Biology A level classes in the 1970s often involved frogs making the ultimate sacrifice for the benefit of their dissector’s knowledge of what lies beneath the amphibian skin. As far as I remember, it was not however common practice to test the widely-held belief that a frog in a water bath would tolerate a slowly rising temperature and die from heat exposure before attempting to escape. Dedicated scientists have proved that this is not the case. Hot frogs jump.
Every myth has a core of truth, and amphibians, of course, adapt to their ambient temperature allowing them to hibernate in the near freezing mud at the bottom of a garden pond and bask in the sun on the deck of a duck island with equal sang froid (or chaud).

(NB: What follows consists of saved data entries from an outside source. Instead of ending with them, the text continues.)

-- ==== Sys2Proof/Machine/Modes.lean ====
section
/-! DEFINITION. The mode controller commands ECB_ENC, ECB_DEC, CTR_INIT, CTR, CFB_ENC, CFB_DEC (spec 42_modes.md R143 to R148). -/

namespace Sys2Proof.Machine

/-- ECB_ENC (R143). -/
def execEcbEnc (len : Len) (s : State) : Result :=
  requireBlockLen len s <| requireAligned len s <| requireConfigured s fun c =>
    if len = 0 then complete s
    else complete { s with result := encrypt32 c (blockOf s.operands) }

/-- ECB_DEC (R144). -/
def execEcbDec (len : Len) (s : State) : Result :=
  requireBlockLen len s <| requireAligned len s <| requireConfigured s fun c =>
    if len = 0 then complete s
    else complete { s with result := decrypt32 c (blockOf s.operands) }

/-- CTR_INIT (R145). -/
def execCtrInit (s : State) : Result :=
  requireConfigured s fun c => requireIv s <| complete { s with iv := encrypt32 c s.iv }

/-- CTR (R146): the counter advances before its keystream block. -/
def execCtr (len : Len) (s : State) : Result :=
  requireBlockLen len s <| requireConfigured s fun c => requireIv s <|
    if len = 0 then complete s
    else
      let counter := ctrStep Config.ctrCarry s.iv
      let g := encrypt32 c counter
      let p := trunc (blockOf s.operands) len.toNat
      complete { s with result := trunc (p.xor g) len.toNat, iv := counter }

/-- CFB_ENC (R147): the state becomes the ciphertext block before truncation. -/
def execCfbEnc (len : Len) (s : State) : Result :=
  requireBlockLen len s <| requireConfigured s fun c => requireIv s <|
    if len = 0 then complete s
    else
      let g := encrypt32 c s.iv
      let p := trunc (blockOf s.operands) len.toNat
      complete { s with result := trunc (p.xor g) len.toNat, iv := p.xor g }

/-- CFB_DEC (R148): the state becomes the zero-padded ciphertext consumed. -/
def execCfbDec (len : Len) (s : State) : Result :=
  requireBlockLen len s <| requireConfigured s fun c => requireIv s <|
    if len = 0 then complete s
    else
      let g := encrypt32 c s.iv
      let ct := trunc (blockOf s.operands) len.toNat
      complete { s with result := trunc (ct.xor g) len.toNat, iv := ct }

end Sys2Proof.Machine
end

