-- ==== Sys2Proof/Machine/Step.lean ====
section
/-! DEFINITION. One step of the machine, and the machine with a given command next to complete. -/

namespace Sys2Proof.Machine

/-- One turn of one agent (R57, R63, R217). -/
def step (s : State) : Host.Outcome State Fault Refusal := takeTurn s

/-- `s` with the command word `w` latched, DATA snapshotted as an acceptance does (R56), and the engine to move: the next
step runs exactly that command. It stands for the host's write of `w` to CMD. Log 2. -/
def State.withFetchWord (s : State) (nbits w : Nat) : State :=
  { s with pending := some ⟨BitVec.ofNat 32 (w % 2 ^ nbits), s.data⟩, sched := .engine :: s.sched }

end Sys2Proof.Machine
end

General practitioners have this amphibian quality in their tolerance of work. Over the course of my career I have seen the work load of general practice intensify. The John Wayne contract has evolved to leave the boundaries of the job perilously ill-defined. A man’s gotta do what a man’s gotta do says little about work-life balance. GPs are the victims of their own ingenuity, altruism, and opportunism. When you run a for-profit small business, you don’t turn down an offer of a new way to make money. Given this basic physiology of general practice, successive governments have found that you can slowly turn the heat up under primary care with very little sign of complaint and almost no evidence of distress. The GPs just seem to be swimming a little faster—seems like a good thing?
Two government initiatives have simultaneously raised the heat in the last few months.
The first is the Health and Social Care Bill which seeks to place unrealistic expectations upon general practitioners who lack the skills, time, and inclination to shoulder the burden of rationing that is the proper duty of the Department of Health and the ministers who raise the taxes that fund the NHS.
The second relates to pensions reform. It is not the rise in pension contributions that will be a problem for GPs, who are well paid and have secure jobs—no, it is the rise in retirement age that is the trouble. The job is exhausting. Meeting a new patient every ten minutes, creating an empathic space in which literally any problem can be presented for consideration, searching for the lethal needle in the symptom haystack and managing the undiagnosable, the incurable, and the insatiable wears a chap out. Let alone running the NHS in your spare time and saving £20 billion while you are at it.
The profession is slowly waking up to the bill which solves none of the problems of the NHS but dumps responsibility as far from politicians as they can throw it. Raising the retirement age to 68 makes an impossible job unsupportable. It is a fatal combination of intensity and duration.
The water is too hot. The frogs will jump.